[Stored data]
──────
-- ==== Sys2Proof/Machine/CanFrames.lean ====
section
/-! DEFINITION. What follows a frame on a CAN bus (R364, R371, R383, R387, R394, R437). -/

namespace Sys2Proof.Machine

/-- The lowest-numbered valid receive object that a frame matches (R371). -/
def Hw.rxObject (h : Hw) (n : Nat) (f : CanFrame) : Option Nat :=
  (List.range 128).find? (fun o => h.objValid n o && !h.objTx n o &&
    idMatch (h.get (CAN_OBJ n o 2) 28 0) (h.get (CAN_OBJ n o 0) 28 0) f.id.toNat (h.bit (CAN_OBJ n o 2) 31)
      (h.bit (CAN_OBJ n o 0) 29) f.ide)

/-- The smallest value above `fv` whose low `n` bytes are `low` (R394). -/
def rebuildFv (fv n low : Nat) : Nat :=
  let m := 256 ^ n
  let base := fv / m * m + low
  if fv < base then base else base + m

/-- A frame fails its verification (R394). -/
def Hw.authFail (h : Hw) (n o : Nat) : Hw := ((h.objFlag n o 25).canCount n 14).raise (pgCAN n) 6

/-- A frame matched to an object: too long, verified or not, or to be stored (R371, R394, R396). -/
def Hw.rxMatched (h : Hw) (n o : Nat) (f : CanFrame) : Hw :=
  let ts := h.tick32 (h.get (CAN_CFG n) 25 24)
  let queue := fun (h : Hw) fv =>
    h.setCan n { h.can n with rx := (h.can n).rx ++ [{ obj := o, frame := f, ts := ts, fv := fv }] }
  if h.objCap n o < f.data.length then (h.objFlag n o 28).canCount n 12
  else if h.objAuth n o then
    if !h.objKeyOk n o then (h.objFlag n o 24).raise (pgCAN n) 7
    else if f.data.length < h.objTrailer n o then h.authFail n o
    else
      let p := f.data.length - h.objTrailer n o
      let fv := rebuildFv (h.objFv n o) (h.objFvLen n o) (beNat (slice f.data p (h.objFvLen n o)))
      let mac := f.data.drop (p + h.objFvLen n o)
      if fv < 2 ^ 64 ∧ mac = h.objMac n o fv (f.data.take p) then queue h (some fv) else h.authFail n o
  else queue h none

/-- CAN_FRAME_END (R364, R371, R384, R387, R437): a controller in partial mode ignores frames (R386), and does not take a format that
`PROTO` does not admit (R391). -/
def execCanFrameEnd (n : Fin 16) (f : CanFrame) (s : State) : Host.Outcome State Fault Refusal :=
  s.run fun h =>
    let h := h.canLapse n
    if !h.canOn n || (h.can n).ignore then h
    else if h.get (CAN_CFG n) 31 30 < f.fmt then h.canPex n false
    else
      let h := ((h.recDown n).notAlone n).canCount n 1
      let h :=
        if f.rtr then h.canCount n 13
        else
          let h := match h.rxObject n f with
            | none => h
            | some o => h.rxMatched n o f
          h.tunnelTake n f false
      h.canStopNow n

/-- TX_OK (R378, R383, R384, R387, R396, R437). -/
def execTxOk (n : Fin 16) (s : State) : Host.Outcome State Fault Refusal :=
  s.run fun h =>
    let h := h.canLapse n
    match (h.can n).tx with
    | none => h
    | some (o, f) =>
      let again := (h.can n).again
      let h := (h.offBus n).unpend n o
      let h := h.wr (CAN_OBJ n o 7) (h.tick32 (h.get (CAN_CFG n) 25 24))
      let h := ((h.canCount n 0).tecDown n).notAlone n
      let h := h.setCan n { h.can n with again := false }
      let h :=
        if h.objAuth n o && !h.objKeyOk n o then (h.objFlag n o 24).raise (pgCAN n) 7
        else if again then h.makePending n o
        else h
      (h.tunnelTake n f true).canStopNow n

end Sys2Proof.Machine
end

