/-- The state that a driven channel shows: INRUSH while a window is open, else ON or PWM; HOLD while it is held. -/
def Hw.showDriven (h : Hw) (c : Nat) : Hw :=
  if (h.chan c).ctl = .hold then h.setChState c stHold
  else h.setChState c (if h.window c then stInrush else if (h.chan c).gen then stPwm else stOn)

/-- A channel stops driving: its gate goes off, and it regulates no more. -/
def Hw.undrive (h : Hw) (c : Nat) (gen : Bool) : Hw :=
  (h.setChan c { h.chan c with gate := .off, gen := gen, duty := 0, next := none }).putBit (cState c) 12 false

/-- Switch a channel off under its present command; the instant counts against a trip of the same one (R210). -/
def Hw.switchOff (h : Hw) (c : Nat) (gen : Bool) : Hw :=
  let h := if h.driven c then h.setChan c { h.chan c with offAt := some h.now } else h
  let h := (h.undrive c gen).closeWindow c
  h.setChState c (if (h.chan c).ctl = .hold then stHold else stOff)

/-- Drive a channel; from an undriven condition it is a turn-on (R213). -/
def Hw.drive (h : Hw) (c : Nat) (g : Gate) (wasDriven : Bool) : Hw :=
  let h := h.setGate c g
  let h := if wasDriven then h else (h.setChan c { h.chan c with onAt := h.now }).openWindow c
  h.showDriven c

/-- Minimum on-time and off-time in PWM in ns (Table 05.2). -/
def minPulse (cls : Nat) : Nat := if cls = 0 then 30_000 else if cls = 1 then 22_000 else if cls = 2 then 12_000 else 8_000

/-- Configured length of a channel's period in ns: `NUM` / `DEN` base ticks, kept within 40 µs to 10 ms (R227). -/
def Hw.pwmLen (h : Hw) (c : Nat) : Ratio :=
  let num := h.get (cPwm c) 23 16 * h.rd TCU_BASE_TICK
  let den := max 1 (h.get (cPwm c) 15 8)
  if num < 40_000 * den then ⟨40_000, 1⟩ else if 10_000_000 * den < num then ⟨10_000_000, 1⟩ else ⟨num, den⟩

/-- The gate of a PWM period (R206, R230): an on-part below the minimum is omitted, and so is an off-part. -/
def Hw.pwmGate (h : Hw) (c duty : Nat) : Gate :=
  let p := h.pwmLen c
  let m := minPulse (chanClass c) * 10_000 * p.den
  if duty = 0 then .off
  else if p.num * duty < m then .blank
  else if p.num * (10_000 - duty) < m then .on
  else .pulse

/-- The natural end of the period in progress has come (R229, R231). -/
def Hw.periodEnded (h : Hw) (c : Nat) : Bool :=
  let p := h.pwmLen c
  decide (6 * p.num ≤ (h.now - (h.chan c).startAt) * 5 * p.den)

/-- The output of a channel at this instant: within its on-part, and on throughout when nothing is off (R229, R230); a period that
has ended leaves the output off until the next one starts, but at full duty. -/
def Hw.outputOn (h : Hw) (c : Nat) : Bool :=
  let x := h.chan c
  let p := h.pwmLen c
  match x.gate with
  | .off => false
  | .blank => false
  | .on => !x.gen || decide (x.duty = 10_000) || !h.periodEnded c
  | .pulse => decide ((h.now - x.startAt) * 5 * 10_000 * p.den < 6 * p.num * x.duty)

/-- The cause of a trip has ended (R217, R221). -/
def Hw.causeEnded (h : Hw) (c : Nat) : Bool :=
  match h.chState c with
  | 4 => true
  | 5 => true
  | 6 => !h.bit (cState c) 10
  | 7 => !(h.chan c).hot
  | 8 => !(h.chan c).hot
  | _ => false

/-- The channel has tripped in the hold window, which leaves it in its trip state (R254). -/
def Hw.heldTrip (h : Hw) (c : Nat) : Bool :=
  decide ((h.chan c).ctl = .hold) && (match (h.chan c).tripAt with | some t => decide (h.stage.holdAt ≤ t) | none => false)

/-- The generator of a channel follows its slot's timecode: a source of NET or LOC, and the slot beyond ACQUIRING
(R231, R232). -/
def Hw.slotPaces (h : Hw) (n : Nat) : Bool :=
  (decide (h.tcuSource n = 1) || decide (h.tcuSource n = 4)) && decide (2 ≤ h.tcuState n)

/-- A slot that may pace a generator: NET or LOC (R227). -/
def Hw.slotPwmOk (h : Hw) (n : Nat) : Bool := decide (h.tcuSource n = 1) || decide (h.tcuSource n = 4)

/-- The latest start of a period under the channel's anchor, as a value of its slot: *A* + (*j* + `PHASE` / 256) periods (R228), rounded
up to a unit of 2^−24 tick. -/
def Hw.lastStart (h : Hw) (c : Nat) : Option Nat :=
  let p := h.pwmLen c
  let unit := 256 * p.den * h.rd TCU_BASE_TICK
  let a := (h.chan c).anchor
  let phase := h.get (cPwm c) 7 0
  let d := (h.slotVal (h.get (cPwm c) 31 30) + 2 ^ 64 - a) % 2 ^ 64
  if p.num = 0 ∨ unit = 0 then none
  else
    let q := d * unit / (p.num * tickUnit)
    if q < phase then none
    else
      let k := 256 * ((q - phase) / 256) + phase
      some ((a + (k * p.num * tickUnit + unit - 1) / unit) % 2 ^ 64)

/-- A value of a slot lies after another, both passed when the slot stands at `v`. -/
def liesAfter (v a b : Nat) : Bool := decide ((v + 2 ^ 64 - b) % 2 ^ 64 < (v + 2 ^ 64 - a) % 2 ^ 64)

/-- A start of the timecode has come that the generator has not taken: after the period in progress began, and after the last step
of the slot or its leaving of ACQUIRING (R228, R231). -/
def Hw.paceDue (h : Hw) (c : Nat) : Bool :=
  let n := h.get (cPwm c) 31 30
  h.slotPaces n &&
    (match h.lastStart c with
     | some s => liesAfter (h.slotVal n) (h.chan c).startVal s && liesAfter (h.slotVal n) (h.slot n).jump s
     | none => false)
──────
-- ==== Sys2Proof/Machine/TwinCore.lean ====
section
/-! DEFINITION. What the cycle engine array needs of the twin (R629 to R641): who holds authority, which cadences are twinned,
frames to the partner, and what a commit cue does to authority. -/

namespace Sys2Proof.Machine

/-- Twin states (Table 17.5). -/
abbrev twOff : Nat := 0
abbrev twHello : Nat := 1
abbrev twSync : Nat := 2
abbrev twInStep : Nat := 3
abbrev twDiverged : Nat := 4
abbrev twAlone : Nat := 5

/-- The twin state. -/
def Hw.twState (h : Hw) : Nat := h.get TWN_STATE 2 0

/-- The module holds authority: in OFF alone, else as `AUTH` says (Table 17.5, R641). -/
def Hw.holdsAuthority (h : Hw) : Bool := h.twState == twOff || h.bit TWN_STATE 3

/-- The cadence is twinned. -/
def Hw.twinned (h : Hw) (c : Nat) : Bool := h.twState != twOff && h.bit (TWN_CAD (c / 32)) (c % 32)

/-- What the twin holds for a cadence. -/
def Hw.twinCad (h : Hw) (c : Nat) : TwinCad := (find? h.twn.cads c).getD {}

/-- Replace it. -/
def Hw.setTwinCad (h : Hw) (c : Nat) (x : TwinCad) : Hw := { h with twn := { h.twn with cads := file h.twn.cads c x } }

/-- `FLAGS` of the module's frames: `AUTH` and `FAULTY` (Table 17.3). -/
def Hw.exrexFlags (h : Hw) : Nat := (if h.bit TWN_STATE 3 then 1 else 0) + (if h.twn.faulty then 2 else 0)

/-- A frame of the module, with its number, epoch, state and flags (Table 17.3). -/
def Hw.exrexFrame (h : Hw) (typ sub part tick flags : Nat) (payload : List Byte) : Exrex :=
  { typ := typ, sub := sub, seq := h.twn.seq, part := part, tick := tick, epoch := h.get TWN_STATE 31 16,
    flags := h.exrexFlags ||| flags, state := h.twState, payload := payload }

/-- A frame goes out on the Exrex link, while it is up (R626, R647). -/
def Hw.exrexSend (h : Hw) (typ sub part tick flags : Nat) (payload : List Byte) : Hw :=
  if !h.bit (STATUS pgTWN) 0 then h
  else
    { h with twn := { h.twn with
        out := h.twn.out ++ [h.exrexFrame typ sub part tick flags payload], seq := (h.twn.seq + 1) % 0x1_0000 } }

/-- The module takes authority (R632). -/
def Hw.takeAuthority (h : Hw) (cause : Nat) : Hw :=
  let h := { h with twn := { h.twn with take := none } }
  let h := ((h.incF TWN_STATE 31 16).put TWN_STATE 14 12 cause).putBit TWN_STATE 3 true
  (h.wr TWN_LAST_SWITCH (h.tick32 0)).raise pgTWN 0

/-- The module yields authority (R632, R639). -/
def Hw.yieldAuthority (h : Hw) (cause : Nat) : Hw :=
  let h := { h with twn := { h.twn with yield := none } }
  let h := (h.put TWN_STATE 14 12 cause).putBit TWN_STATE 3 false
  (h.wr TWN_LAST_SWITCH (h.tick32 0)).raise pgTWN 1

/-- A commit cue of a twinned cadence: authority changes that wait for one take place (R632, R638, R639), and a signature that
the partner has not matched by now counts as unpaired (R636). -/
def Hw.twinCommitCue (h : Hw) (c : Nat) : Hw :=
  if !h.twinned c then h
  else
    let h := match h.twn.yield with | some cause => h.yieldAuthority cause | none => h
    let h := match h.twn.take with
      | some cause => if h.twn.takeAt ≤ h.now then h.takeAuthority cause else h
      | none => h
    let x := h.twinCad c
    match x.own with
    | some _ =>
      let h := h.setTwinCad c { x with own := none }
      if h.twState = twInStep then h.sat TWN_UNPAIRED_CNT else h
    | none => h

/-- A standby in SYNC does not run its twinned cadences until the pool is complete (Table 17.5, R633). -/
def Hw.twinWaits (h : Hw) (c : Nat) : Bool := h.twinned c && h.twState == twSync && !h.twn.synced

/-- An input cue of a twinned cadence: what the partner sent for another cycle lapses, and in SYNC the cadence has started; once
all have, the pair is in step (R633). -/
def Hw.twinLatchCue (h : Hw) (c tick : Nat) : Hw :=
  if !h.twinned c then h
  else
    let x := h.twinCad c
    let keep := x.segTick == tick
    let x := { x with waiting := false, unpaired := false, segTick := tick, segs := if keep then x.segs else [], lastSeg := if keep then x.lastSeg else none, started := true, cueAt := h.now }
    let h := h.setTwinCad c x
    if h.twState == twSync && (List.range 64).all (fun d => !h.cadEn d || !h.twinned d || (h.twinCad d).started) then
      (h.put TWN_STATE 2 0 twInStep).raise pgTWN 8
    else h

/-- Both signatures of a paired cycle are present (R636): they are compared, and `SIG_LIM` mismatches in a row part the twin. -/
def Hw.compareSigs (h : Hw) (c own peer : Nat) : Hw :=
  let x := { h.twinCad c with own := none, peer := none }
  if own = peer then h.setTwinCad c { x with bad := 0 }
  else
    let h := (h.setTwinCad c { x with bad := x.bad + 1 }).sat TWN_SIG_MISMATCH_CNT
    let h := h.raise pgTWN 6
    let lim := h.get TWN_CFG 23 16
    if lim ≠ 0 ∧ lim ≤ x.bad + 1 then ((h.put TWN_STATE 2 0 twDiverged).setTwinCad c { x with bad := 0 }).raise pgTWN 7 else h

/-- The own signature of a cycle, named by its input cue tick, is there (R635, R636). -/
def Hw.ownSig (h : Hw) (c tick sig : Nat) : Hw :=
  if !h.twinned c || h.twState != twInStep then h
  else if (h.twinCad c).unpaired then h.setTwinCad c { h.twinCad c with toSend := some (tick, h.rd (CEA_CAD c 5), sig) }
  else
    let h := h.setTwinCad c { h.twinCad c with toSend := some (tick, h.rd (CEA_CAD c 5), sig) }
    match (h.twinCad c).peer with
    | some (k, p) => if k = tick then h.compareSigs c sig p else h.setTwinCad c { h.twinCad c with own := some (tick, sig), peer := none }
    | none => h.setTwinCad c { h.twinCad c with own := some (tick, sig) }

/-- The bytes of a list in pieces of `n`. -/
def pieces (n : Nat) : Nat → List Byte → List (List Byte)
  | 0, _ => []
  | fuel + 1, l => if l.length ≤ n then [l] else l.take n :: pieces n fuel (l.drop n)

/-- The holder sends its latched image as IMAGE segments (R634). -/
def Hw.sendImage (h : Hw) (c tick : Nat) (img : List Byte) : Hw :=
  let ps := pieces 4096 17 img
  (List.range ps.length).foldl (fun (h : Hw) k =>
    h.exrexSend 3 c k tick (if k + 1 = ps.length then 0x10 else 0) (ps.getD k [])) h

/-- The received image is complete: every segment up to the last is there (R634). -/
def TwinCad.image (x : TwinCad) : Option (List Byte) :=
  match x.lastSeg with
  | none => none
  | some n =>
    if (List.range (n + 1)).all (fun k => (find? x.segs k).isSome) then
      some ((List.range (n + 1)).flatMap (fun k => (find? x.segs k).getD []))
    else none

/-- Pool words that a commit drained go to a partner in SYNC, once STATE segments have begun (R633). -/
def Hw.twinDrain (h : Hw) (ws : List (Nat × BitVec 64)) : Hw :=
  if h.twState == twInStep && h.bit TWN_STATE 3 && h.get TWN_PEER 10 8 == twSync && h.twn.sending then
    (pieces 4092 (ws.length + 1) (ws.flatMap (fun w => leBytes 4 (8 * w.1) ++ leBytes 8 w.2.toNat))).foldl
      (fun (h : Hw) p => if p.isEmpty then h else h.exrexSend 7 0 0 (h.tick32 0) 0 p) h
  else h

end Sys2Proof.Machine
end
──────
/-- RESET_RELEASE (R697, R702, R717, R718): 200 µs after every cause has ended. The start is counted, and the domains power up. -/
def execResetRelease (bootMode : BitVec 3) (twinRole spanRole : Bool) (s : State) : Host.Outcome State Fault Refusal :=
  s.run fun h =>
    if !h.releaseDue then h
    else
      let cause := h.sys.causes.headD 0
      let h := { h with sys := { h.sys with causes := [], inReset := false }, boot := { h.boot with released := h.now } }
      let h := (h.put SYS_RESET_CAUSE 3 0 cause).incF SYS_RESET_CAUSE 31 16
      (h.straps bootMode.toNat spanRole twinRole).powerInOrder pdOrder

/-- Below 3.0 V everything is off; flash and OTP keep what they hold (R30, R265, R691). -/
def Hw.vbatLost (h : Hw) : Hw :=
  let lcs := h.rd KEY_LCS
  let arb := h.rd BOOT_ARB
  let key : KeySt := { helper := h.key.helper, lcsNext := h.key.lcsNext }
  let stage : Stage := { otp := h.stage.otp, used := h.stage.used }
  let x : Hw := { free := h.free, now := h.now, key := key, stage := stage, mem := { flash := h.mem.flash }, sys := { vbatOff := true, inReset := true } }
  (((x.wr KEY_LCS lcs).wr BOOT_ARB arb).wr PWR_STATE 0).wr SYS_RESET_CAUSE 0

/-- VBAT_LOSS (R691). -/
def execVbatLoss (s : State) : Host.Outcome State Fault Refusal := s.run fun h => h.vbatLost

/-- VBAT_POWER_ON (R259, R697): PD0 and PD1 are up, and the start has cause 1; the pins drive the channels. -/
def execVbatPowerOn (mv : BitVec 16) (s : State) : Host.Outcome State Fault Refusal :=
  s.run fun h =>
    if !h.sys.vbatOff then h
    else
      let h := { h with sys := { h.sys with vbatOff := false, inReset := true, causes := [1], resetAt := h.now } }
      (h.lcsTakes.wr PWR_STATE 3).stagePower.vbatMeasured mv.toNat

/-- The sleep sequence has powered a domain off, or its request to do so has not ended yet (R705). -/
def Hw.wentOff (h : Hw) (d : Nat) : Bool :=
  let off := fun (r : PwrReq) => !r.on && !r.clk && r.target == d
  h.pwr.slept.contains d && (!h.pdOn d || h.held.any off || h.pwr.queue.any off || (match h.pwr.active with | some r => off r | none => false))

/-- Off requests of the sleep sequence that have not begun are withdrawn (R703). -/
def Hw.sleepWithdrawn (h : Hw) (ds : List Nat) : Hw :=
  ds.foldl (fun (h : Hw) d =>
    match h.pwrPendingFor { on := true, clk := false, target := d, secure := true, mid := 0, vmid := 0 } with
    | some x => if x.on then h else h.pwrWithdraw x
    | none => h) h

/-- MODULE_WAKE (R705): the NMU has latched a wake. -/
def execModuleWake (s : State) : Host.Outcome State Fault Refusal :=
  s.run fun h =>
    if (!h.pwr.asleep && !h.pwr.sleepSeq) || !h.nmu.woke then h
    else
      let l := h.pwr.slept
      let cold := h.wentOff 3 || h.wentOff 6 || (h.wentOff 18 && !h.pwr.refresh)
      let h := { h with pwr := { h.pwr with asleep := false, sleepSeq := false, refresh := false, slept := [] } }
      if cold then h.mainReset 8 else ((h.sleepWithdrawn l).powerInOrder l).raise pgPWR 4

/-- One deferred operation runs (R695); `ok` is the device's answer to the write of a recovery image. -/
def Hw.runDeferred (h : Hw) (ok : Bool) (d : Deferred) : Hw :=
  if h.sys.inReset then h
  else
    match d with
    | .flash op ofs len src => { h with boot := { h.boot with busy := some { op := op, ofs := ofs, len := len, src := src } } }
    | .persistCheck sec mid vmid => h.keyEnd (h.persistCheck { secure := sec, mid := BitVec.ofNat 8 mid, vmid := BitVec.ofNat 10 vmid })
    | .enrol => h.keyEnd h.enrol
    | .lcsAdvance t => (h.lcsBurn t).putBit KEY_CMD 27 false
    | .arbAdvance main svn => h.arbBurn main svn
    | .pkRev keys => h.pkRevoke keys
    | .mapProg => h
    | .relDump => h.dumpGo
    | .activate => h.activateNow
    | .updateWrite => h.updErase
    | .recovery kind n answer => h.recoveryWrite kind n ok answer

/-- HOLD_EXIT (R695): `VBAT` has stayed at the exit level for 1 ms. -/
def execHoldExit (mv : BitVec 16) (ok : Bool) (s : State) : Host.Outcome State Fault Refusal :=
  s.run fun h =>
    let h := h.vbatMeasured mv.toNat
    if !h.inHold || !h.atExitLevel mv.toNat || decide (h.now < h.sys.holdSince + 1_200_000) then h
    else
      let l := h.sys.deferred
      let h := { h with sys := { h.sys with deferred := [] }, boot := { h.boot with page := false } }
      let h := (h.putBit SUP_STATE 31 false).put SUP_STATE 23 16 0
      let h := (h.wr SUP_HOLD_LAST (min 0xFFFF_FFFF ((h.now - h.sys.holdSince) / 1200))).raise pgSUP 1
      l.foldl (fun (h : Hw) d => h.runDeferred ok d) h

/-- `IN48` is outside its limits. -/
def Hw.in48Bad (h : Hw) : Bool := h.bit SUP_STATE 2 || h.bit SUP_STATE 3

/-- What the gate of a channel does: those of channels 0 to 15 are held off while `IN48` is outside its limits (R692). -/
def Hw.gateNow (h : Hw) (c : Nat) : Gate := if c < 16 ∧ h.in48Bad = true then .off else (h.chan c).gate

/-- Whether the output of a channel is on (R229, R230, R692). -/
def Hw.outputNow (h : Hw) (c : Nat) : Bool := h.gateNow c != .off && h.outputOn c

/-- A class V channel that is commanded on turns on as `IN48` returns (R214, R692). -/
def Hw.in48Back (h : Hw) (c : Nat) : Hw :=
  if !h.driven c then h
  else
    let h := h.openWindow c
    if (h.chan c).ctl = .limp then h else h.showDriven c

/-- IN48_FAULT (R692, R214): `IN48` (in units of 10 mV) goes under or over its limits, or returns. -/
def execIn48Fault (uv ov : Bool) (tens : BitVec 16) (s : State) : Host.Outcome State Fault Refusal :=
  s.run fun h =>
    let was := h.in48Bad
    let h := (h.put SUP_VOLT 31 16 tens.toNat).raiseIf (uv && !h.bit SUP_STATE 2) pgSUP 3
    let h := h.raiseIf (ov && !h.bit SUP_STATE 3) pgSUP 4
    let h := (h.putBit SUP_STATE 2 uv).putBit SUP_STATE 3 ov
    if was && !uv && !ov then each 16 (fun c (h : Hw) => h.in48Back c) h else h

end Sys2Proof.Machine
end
──────
TASK STATEMENT
Show the lines of the records that include the string "Host".

ANSWER SPACE
def execCanFrameEnd (n : Fin 16) (f : CanFrame) (s : State) : Host.Outcome State Fault Refusal :=
def execTxOk (n : Fin 16) (s : State) : Host.Outcome State Fault Refusal :=
def execResetRelease (bootMode : BitVec 3) (twinRole spanRole : Bool) (s : State) : Host.Outcome State Fault Refusal :=
def execVbatLoss (s : State) : Host.Outcome State Fault Refusal := s.run fun h => h.vbatLost
def execVbatPowerOn (mv : BitVec 16) (s : State) : Host.Outcome State Fault Refusal :=
def execModuleWake (s : State) : Host.Outcome State Fault Refusal :=
def execHoldExit (mv : BitVec 16) (ok : Bool) (s : State) : Host.Outcome State Fault Refusal :=
def execIn48Fault (uv ov : Bool) (tens : BitVec 16) (s : State) : Host.Outcome State Fault Refusal :=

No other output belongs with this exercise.